Within the records below, reproduce without change the lines from the line that has "has none. -/" through the line that has "decode 0x00000001 = .ok", and only those.

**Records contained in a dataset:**
•••••

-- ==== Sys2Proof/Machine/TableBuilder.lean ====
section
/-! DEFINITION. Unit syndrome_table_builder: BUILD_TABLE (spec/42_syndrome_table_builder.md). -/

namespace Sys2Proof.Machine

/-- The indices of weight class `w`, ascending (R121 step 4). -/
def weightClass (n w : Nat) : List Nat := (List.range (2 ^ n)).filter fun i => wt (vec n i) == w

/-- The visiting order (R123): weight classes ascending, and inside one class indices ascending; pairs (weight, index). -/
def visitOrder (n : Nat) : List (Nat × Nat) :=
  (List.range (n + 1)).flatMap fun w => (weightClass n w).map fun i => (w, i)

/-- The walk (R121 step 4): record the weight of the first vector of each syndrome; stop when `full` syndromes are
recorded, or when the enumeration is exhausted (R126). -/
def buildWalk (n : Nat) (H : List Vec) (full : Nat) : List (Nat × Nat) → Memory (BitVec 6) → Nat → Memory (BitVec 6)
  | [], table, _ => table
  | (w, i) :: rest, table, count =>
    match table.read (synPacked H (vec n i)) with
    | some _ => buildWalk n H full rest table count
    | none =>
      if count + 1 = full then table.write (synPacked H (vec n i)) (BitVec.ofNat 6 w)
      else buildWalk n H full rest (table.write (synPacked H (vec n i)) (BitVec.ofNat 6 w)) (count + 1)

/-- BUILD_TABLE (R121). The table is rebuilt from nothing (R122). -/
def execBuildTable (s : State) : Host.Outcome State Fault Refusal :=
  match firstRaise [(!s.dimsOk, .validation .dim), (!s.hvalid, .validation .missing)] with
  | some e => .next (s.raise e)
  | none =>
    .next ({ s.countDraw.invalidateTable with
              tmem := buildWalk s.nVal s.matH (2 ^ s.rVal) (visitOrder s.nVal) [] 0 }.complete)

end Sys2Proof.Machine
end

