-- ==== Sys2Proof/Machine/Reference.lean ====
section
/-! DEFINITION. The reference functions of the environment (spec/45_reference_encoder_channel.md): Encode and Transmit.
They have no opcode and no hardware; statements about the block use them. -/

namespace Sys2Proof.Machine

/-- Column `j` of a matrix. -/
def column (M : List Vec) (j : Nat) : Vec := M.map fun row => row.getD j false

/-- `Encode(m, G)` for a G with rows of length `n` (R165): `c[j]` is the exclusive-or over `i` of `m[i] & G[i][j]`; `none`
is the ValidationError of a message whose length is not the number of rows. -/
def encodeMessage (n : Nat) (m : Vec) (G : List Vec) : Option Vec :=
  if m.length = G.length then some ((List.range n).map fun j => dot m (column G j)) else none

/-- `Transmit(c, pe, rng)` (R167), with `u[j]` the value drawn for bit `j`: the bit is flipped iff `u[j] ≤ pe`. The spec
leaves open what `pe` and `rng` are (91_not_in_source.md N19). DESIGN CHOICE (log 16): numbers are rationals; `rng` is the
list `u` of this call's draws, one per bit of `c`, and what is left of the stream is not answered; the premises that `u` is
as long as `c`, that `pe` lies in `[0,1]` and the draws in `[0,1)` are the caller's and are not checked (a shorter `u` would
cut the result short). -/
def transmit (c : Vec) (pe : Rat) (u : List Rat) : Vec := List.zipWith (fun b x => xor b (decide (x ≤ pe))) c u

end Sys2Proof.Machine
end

•••••

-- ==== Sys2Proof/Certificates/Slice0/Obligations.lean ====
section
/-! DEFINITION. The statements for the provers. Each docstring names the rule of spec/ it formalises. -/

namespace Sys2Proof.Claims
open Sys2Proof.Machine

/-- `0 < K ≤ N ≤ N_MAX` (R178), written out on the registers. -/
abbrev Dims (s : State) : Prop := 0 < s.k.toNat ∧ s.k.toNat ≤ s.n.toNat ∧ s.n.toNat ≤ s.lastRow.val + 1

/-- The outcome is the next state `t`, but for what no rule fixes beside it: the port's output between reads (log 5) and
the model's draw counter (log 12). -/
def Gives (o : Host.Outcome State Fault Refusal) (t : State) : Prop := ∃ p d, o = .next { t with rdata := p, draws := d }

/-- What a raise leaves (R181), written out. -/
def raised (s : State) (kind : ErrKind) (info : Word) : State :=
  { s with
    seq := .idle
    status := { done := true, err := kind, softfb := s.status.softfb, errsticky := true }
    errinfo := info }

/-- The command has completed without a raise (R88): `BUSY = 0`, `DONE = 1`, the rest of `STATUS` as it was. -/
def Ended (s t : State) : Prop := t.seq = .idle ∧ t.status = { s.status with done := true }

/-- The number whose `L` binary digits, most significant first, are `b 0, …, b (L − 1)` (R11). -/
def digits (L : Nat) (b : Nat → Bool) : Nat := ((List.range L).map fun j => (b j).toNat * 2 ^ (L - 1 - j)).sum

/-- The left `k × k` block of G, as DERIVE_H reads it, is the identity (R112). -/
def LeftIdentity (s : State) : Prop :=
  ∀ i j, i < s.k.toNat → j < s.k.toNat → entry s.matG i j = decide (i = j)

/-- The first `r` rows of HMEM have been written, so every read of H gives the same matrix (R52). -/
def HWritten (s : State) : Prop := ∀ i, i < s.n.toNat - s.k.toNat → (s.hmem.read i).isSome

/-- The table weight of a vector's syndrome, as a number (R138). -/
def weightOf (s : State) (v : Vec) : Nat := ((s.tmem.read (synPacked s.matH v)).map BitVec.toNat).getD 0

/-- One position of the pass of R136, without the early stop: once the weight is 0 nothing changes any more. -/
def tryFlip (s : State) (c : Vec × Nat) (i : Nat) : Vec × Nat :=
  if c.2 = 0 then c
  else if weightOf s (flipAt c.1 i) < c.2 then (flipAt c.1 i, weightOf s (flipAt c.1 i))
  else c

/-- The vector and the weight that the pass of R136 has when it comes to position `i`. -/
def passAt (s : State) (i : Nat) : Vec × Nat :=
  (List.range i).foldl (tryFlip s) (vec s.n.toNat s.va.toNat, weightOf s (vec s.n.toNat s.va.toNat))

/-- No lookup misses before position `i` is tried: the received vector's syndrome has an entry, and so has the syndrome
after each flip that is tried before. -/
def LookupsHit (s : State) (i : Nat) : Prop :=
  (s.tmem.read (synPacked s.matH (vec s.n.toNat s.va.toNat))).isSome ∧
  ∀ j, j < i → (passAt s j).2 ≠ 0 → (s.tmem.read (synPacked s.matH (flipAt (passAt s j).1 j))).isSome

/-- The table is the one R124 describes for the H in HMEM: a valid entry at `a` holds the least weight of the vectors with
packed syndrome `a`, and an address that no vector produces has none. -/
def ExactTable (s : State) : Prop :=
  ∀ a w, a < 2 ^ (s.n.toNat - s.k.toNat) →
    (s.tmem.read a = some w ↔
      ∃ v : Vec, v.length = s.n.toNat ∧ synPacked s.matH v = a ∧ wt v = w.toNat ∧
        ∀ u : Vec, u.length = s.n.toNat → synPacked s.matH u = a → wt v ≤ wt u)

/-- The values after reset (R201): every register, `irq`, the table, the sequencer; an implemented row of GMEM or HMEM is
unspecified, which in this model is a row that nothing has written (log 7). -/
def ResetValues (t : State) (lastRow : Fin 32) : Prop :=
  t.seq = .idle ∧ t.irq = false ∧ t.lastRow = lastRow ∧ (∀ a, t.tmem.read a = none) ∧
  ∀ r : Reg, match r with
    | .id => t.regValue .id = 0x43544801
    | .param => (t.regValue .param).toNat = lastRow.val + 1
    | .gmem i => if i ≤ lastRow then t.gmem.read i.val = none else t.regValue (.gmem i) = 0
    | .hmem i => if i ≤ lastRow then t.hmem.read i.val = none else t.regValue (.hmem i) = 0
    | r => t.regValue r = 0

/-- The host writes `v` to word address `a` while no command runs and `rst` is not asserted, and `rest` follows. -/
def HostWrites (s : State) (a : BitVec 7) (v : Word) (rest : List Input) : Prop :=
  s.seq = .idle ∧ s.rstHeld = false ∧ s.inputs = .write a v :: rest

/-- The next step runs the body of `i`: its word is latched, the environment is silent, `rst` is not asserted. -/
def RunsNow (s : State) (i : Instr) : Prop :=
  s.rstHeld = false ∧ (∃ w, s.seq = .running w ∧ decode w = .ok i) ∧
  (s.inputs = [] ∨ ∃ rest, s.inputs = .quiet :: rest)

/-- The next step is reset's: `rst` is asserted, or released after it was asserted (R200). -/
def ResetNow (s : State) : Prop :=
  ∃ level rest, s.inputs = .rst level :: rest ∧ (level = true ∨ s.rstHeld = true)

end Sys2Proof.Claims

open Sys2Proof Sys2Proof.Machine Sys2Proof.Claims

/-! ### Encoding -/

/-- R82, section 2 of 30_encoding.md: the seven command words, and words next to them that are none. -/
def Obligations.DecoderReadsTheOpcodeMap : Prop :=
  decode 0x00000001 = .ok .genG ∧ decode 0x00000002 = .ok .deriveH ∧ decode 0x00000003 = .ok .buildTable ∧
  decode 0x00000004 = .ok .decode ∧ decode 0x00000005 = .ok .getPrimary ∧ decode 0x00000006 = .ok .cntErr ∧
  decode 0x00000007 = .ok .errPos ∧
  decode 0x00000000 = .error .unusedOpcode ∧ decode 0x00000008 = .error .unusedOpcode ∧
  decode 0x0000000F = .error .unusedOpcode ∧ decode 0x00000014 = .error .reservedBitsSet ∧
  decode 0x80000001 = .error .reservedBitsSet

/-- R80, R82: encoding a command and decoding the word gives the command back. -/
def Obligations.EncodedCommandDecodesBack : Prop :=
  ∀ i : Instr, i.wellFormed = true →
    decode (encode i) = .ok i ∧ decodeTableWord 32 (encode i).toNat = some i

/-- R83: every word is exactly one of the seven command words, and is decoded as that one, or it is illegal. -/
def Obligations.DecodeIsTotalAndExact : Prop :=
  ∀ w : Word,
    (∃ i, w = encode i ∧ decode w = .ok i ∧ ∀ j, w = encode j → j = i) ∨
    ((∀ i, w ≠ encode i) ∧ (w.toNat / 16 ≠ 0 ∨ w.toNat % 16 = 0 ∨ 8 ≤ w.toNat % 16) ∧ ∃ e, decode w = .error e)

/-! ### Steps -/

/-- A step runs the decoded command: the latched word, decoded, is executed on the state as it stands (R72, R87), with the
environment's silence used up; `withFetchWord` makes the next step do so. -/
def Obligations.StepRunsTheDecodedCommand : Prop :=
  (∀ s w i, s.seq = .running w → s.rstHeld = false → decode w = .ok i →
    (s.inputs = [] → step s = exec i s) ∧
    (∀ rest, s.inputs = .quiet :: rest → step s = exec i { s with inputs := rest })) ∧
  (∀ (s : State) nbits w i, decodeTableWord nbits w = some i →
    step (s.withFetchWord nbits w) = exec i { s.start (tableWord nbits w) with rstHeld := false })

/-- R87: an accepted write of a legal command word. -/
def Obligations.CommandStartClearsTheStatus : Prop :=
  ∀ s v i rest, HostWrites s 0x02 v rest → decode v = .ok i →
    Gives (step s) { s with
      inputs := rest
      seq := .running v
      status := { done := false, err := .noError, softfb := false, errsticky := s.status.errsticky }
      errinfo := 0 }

•••••

**Answer to this problem:**
packed syndrome `a`, and an address that no vector produces has none. -/
def ExactTable (s : State) : Prop :=
  ∀ a w, a < 2 ^ (s.n.toNat - s.k.toNat) →
    (s.tmem.read a = some w ↔
      ∃ v : Vec, v.length = s.n.toNat ∧ synPacked s.matH v = a ∧ wt v = w.toNat ∧
        ∀ u : Vec, u.length = s.n.toNat → synPacked s.matH u = a → wt v ≤ wt u)

/-- The values after reset (R201): every register, `irq`, the table, the sequencer; an implemented row of GMEM or HMEM is
unspecified, which in this model is a row that nothing has written (log 7). -/
def ResetValues (t : State) (lastRow : Fin 32) : Prop :=
  t.seq = .idle ∧ t.irq = false ∧ t.lastRow = lastRow ∧ (∀ a, t.tmem.read a = none) ∧
  ∀ r : Reg, match r with
    | .id => t.regValue .id = 0x43544801
    | .param => (t.regValue .param).toNat = lastRow.val + 1
    | .gmem i => if i ≤ lastRow then t.gmem.read i.val = none else t.regValue (.gmem i) = 0
    | .hmem i => if i ≤ lastRow then t.hmem.read i.val = none else t.regValue (.hmem i) = 0
    | r => t.regValue r = 0

/-- The host writes `v` to word address `a` while no command runs and `rst` is not asserted, and `rest` follows. -/
def HostWrites (s : State) (a : BitVec 7) (v : Word) (rest : List Input) : Prop :=
  s.seq = .idle ∧ s.rstHeld = false ∧ s.inputs = .write a v :: rest

/-- The next step runs the body of `i`: its word is latched, the environment is silent, `rst` is not asserted. -/
def RunsNow (s : State) (i : Instr) : Prop :=
  s.rstHeld = false ∧ (∃ w, s.seq = .running w ∧ decode w = .ok i) ∧
  (s.inputs = [] ∨ ∃ rest, s.inputs = .quiet :: rest)

/-- The next step is reset's: `rst` is asserted, or released after it was asserted (R200). -/
def ResetNow (s : State) : Prop :=
  ∃ level rest, s.inputs = .rst level :: rest ∧ (level = true ∨ s.rstHeld = true)

end Sys2Proof.Claims

open Sys2Proof Sys2Proof.Machine Sys2Proof.Claims

/-! ### Encoding -/

/-- R82, section 2 of 30_encoding.md: the seven command words, and words next to them that are none. -/
def Obligations.DecoderReadsTheOpcodeMap : Prop :=
  decode 0x00000001 = .ok .genG ∧ decode 0x00000002 = .ok .deriveH ∧ decode 0x00000003 = .ok .buildTable ∧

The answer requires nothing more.